When his dad died in 2015, Jollett wrote “Hollywood Park” as a tribute to him.

“My dad died, I would just say, is probably that was the initiating event. It hit me really hard, and I was trying to figure out why it hit me so hard,” he said. “I had read ‘Between the World and Me,’ Ta-Nehisi Coates's book, which is the style of the book is that he writes it as a letter to his son. And I thought, ‘God, what a great idea.’ It was just such a brilliant book, and I thought, ‘Okay, how can I write about my experiences, maybe as a letter to my dad?’”

That story also became a dialogue between him and his younger self.

“That kid that I was, never had a voice. No one ever stopped and asked us how we felt about these events. We were just sort of treated as collateral ancillary objects,” he said.

But still, telling people about his past and where he spent his first four years was difficult. 

“I think [I was] maybe like around 10 years old, 11 years old, when people would say, ‘Oh, where are you from?’ And then you would sort of mention, ‘Well, I was born in this place called Synanon,’ and then you get these looks like you're this wild dog,” he recalled.

As a teenager, he moved to California to live with his dad and his stepmom. Though his path at first was rocky, Jollett was a straight A-student who eventually graduated Stanford with honors in 1996 and would go on to become a journalist.

“I wanted to go make my own mark on the world, and I didn't want to just be this kid from this weird place. So I just stopped talking about it completely. I never brought it up,” he said. “It's funny, when the book came out, I had friends that I've had for 20 years that came up to me in tears and were just like, ‘I had no idea that you went through all of this. Oh my God.’ I was just like, ‘How would you know? I wouldn't tell you. Of course you didn't know.’ Because it's like, I didn't want it to be the thing that defined me. I wanted to go make my own mark in the world.”

His mark came through in his work as both a journalist and then as a musician. The Airborne Toxic Event was formed in 2006 in Los Angeles. The band's forming came as Jollett dealt with a bad breakup and as he learned his stepmom, whom he calls mom, was battling cancer.

The band released their acclaimed debut in 2008 and it was propelled by the single “Sometime Around Midnight,” which U2 bassist Adam Clayton hailed as one of his favorite songs. The band has been a success ever since, playing sold-out gigs across the world and high profile global festivals such as California’s Coachella, Lollapalooza in Chicago, Japan’s Fuji Rock, as well as England’s Reading and Leeds.

“I'd say I'm pretty happy with my career, if that's what you're asking. My 12-year-old self is like, ‘This is awesome. You're like in a band, you're a singer in a rock band,’” he joked.

Yet, the rollercoaster ride of being a musician and finding success in it still wasn’t giving him the purpose for which he was yearning. Jollett, now a father of two children, says being a husband and dad is fulfilling in ways rock and roll never could.

“I think it wasn't until I realized that, that my life really became the thing that I wanted it to be, which it is now,” he said. “It's sort of like, no matter who you are, no matter where you're from, you can be born in an orphanage, you could be a successful musician, whatever it is. That the deepest drive we have as people, is for that kind of familial love, for these bonds of family that we were essentially born without, because we were born basically as orphans.”
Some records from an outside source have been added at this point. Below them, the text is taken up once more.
-- ==== Sys2Proof/Machine/Dispatch.lean ====
section
/-!
DEFINITION. The one dispatch: every command of the block to its meaning.
-/
namespace Sys2Proof.Machine

open Sys2Proof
Having lived through his upbringing, he says he wants the best for his children, and whatever they choose to be when they grow up is something he will support. And as for the ghosts of his past? “I think I am at peace with it,” he said, especially after the release of “Hollywood Park.”

“Everybody kind of knows my story now, and certainly the family have all seen ‘here's this book about all of us that I got to write.’ So they've sort of been forced to be asked about it, and forced to have lots of discussions about it,” he said.

As he continues to grow and unpack his life in both therapy and through his work, he come to a place of acceptance.

“I don't blame my folks,” he said of his early years. “I mean they were in a cult. Cults do bad things."